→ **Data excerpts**
-- ==== Sys2Proof/Machine/Pending.lean ====
section
/-!
DEFINITION. What a group has pending: results of variable latency (05_encoding.md R121), loads that become final (04_ordering.md R102), the
store queue and its faults (R99 to R106, 16_access.md R391), map fills (03_memory.md R73), switch markers (R121, 10_group.md R265) and the
report points of imprecise traps (R101, 18_engines.md R437, 19_system.md R449).
-/

namespace Sys2Proof.Machine

/-! ### Results -/

/-- The bytes of a load as register values: each register with its value (R379). -/
def loadRegs (p : Pend) (bs : List Byte) : List (Nat × Word) :=
  let v := leNat bs
  if p.size ≤ 4 then
    [(p.d, if p.signed then BitVec.ofInt 32 (sextNat v (8 * p.size)) else BitVec.ofNat 32 v)]
  else (upto (p.size / 4)).map (fun i => (p.d + i, BitVec.ofNat 32 (v / 2 ^ (32 * i))))

/-- Writes a result to a lane's registers but for those a younger write has cancelled (R265). -/
def writeResult (s : State) (b j : Nat) (p : Pend) (lane : Nat) (bs : List Byte) : State :=
  if p.kind = .completion ∨ p.kind = .twait then s else
  s.updThr b j lane (fun t => (loadRegs p bs).foldl (fun t r => if p.cancel.contains r.1 then t else t.ww r.1 r.2) t)

/-- Changes one access of a pending result. -/
def updAcc (s : State) (b j id lane : Nat) (f : Acc → Acc) : State :=
  s.updGrp b j (fun g => { g with pend := g.pend.map (fun p =>
    if p.id = id then { p with accs := p.accs.map (fun a => if a.lane = lane then f a else a) } else p) })

/-- Removes results that have wholly returned; a load must also be final. -/
def dropDone (s : State) (b j : Nat) : State :=
  s.updGrp b j (fun g => { g with pend := g.pend.filter (fun p =>
    !(p.accs.all (fun a => decide (a.st = 1) && (decide (p.kind ≠ .load) || a.cap)) && (decide (p.kind ≠ .completion) || p.accs ≠ []))) })

/-- Whether an older entry of the store queue still keeps a load from being final (R102, R391). -/
def loadBlocked (g : Group) (p : Pend) : Bool :=
  g.sq.any (fun e => precedes e.seq e.after p.seq p.after) || g.aside.any (fun e => seqBefore e.seq e.after p.seq && decide (p.seq < g.hseq))

/-- Posts a map fill once; it takes the latency of a global load (R73). -/
def postFill (s : State) (b e i : Nat) : State :=
  let a : Arg := { x := b, y := e, z := i }
  if s.posted .mapFillComplete a then s
  else (s.tick).post (s.gts + 225 + Config.extraLatency s.freeCtr) (s.blkCore b) .mapFillComplete a

/-- A page request with SOFT = 1 for a line lost to a soft error (21 R487). -/
def softRequest (s : State) (b addr acc : Nat) : State :=
  s.post s.gts (s.blkCore b) .pageRequest { x := (s.blk b).ctx, y := vaOf addr, z := acc, u := 1 }

/-- Whether a load of a block's thread is one of device control space. -/
def inControl (s : State) (b addr : Nat) : Bool :=
  match translate s (s.blk b).ctx (vaOf addr) aLOAD (s.blk b).priv with
  | .ok dev pa _ => decide (dev = s.devNo) && pa.testBit 39
  | _ => false

/-- Whether an access is the first of its issue to its 128-byte line: the others are carried with it (16 R380). -/
def firstOnLine (as : List Acc) (a : Acc) : Bool :=
  match as.find? (fun x => x.addr / 128 == a.addr / 128) with
  | some x => x.lane == a.lane
  | none => true

/-- The use of the caches that a load makes where it is performed: once, and again where its value has changed (R102). -/
def loadUse (s : State) (b : Nat) (p : Pend) (a : Acc) : Option CacheUse :=
  if a.st = 1 then
    match laneRead s b a.sp a.addr p.size aLOAD none with
    | .val bs _ => if bs = a.val then none else some .load
    | _ => none
  else if firstOnLine p.accs a then some .load else none

/-- Whether the accesses of a load in the lanes below one have been performed, have faulted or are on their way to a peer home (16 R380). -/
def lanesBefore (s : State) (b j id lane : Nat) : Bool :=
  ((s.grp b j).pend.filter (fun p => p.id == id)).all (fun p => (p.accs.takeWhile (fun a => a.lane != lane)).all (fun a => a.cap || a.st == 2 || a.st == 3))

/-- Performs one access of a load at its place in the order (R102), behind those of the lanes below it (16 R380); a fill or a wait that it needs
begins at once (03 R73). -/
def captureLane (s : State) (b j : Nat) (p : Pend) (a : Acc) : State :=
  if a.cap ∨ a.st = 2 ∨ a.st = 3 then s
  -- 03 R67: the thread's earlier writes of control space come first
  else if a.sp = 0 && ctrlPending s (s.blkCore b) && inControl s b a.addr then
    s.postOnce s.gts (s.blkCore b) .loadResultReturn { x := b, y := j, z := p.id, u := a.lane }
  else match laneRead s b a.sp a.addr p.size aLOAD (loadUse s b p a) with
    | .val bs s' =>
      if !lanesBefore s b j p.id a.lane then s else
      let s' := if a.st = 0 then s' else writeResult s' b j p a.lane bs
      let s' := if a.st = 1 ∧ a.val ≠ bs then countEvent s' (s.blk b).ctx 0x41 1 else s'
      updAcc s' b j p.id a.lane (fun a => { a with cap := true, val := bs, st := if a.st = 0 then 0 else 1 })
    | .fill e i => postFill s b e i
    | .wait _ stage _ need =>
      waitOn s (s.blk b).ctx (vaOf a.addr) aLOAD stage need (s.blkCore b) (.loadResultReturn, { x := b, y := j, z := p.id, u := a.lane })
    | .fail syn det =>
      let s := if det = 0x1F then softRequest s b a.addr aLOAD else s
      updAcc s b j p.id a.lane (fun a => { a with st := 2, syn := syn, det := if det = 0x1F then 0 else det })
    | .peer dev pa =>
      if !lanesBefore s b j p.id a.lane then s else
      let s := tlbKeep s (translate s (s.blk b).ctx (vaOf a.addr) aLOAD (s.blk b).priv)
      let s := updAcc s b j p.id a.lane (fun a => { a with st := 3 })
      peerSend s dev pa 0 p.size [] b j p.id a.lane

/-- The first load whose place in the order is not fixed, but for those that wait for a handler to return. -/
def nextLoad (g : Group) : Option Pend :=
  g.pend.find? (fun p => decide (p.kind = .load) && p.accs.any (fun a => !a.cap) && !loadStuck g p)

/-- Whether the lanes of the same issue in a lower member group still have to load: the accesses of one issue are performed in ascending member
lane (16 R380). One that has faulted is not waited for. -/
def mateLoads (k : Block) (j : Nat) (p : Pend) : Bool :=
  p.iss != 0 && k.groups.any (fun e => decide (e.1 < j) &&
    e.2.pend.any (fun q => q.iss == p.iss && !loadStuck e.2 q && q.accs.any (fun a => !a.cap && a.st != 3)))

/-- Loads become final in their order while nothing older stands before them (R102). -/
def settleN : Nat → State → Nat → Nat → State
  | 0, s, _, _ => s
  | fuel + 1, s, b, j =>
    match nextLoad (s.grp b j) with
    | none => s
    | some p =>
      if loadBlocked (s.grp b j) p || mateLoads (s.blk b) j p then s
      else
        let s := s.foldl p.accs (fun t a => captureLane t b j p a)
        match (s.grp b j).pend.find? (fun q => q.id = p.id) with
        | some q => if q.accs.any (fun a => !a.cap) then s else settleN fuel s b j
        | none => s

/-- Asks for the head of a group's store queue to be performed. -/
def pokeQueue (s : State) (b j : Nat) : State :=
  if (s.grp b j).sq.isEmpty then s else s.postOnce (s.gts + 1) (s.blkCore b) .storeQueuePerform { x := b, y := j }

/-- Settles one group's loads and asks what depends on them. -/
def settleOne (s : State) (b j : Nat) : State :=
  pokeMarker (pokeQueue (dropDone (settleN 16 s b j) b j) b j) b j

/-- Settles a group's loads, and then those of the groups above it that share an issue with others. -/
def settle (s : State) (b j : Nat) : State :=
  let s := settleOne s b j
  s.foldl ((s.blk b).groupIds.filter (fun i => decide (j < i) && (s.grp b i).pend.any (fun p => p.iss != 0))) (fun t i => settleOne t b i)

→ **Problem requirements**
The line containing "with others. -/" marks where to begin; copy it and every later line exactly, through the end of the data.

→ **Your solution**
/-- Settles a group's loads, and then those of the groups above it that share an issue with others. -/
def settle (s : State) (b j : Nat) : State :=
  let s := settleOne s b j
  s.foldl ((s.blk b).groupIds.filter (fun i => decide (j < i) && (s.grp b i).pend.any (fun p => p.iss != 0))) (fun t i => settleOne t b i)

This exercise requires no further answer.